Task details » Go through the lines below. Copy those with "hexec".

Records supplied »

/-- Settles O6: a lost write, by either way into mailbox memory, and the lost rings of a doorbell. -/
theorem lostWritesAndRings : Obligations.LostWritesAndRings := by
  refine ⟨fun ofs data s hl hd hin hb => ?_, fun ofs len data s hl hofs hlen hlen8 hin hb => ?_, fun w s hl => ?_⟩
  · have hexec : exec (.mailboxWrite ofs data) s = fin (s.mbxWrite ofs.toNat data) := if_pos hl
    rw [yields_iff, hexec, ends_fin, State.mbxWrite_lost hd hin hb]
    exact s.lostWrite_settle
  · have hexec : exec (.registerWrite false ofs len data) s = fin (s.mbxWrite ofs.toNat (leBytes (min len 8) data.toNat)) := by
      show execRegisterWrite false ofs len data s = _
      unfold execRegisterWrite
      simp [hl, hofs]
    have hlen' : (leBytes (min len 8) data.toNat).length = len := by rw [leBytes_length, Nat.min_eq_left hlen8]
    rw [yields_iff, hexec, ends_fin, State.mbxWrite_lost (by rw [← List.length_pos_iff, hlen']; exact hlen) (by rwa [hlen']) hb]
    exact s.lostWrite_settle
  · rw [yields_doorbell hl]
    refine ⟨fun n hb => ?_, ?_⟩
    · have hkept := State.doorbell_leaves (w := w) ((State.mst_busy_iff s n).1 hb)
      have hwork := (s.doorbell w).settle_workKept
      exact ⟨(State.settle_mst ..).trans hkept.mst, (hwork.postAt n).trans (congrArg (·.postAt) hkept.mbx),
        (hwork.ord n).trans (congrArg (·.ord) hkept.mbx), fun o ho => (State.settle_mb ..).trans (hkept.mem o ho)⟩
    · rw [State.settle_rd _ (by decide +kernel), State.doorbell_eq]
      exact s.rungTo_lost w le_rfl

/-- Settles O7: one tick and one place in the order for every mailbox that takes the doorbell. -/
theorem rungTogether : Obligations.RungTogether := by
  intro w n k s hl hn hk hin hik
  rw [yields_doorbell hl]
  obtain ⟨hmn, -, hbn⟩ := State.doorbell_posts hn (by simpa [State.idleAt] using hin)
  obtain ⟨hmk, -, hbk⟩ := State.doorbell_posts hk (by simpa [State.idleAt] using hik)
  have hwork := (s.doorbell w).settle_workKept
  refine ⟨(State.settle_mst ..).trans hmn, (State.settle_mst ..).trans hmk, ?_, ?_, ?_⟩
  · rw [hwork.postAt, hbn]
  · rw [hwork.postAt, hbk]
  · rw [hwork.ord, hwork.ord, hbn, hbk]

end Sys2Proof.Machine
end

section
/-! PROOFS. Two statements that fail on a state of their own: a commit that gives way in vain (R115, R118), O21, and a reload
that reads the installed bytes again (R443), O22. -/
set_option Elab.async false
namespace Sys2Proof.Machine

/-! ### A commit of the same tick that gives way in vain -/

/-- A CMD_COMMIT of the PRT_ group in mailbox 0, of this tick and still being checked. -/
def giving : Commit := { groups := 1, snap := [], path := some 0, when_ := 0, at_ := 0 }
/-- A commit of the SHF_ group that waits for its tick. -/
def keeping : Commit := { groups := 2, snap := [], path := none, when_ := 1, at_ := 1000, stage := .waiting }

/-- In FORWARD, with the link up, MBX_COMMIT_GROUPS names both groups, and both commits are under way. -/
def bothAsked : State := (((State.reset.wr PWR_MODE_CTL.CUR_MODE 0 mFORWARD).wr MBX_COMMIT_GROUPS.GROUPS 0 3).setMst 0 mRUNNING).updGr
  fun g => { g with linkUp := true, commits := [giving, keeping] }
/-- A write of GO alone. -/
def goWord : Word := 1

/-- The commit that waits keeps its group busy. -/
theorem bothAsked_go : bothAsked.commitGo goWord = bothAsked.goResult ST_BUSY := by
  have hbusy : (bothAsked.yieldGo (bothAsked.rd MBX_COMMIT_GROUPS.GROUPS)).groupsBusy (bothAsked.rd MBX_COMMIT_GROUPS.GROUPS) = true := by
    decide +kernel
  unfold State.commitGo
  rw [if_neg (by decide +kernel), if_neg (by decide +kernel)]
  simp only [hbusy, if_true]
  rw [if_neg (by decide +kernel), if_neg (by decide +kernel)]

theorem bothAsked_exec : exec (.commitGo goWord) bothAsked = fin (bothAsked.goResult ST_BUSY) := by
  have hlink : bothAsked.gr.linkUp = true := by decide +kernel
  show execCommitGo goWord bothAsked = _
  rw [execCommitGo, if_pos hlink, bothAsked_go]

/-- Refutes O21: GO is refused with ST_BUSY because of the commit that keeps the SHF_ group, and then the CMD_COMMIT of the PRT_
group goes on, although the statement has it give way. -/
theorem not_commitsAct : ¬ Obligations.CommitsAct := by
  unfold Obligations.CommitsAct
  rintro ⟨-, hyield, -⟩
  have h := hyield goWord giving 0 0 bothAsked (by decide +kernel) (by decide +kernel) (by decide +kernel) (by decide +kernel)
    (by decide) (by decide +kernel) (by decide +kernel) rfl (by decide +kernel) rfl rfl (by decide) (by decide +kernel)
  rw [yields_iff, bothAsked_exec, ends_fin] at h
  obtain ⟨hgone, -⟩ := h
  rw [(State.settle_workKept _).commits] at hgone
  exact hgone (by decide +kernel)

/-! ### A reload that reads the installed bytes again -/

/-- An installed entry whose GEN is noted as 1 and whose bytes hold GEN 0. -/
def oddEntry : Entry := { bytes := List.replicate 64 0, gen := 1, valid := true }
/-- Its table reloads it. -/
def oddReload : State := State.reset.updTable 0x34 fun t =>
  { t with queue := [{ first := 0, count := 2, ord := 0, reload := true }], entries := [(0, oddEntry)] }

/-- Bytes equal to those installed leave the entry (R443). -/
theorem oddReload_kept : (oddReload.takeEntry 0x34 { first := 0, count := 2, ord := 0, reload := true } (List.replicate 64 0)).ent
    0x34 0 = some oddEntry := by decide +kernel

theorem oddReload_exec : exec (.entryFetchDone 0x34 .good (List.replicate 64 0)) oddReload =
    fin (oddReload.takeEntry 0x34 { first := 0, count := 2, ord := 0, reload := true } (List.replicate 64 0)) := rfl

Answer area »
  · have hexec : exec (.mailboxWrite ofs data) s = fin (s.mbxWrite ofs.toNat data) := if_pos hl
    rw [yields_iff, hexec, ends_fin, State.mbxWrite_lost hd hin hb]
  · have hexec : exec (.registerWrite false ofs len data) s = fin (s.mbxWrite ofs.toNat (leBytes (min len 8) data.toNat)) := by
    rw [yields_iff, hexec, ends_fin, State.mbxWrite_lost (by rw [← List.length_pos_iff, hlen']; exact hlen) (by rwa [hlen']) hb]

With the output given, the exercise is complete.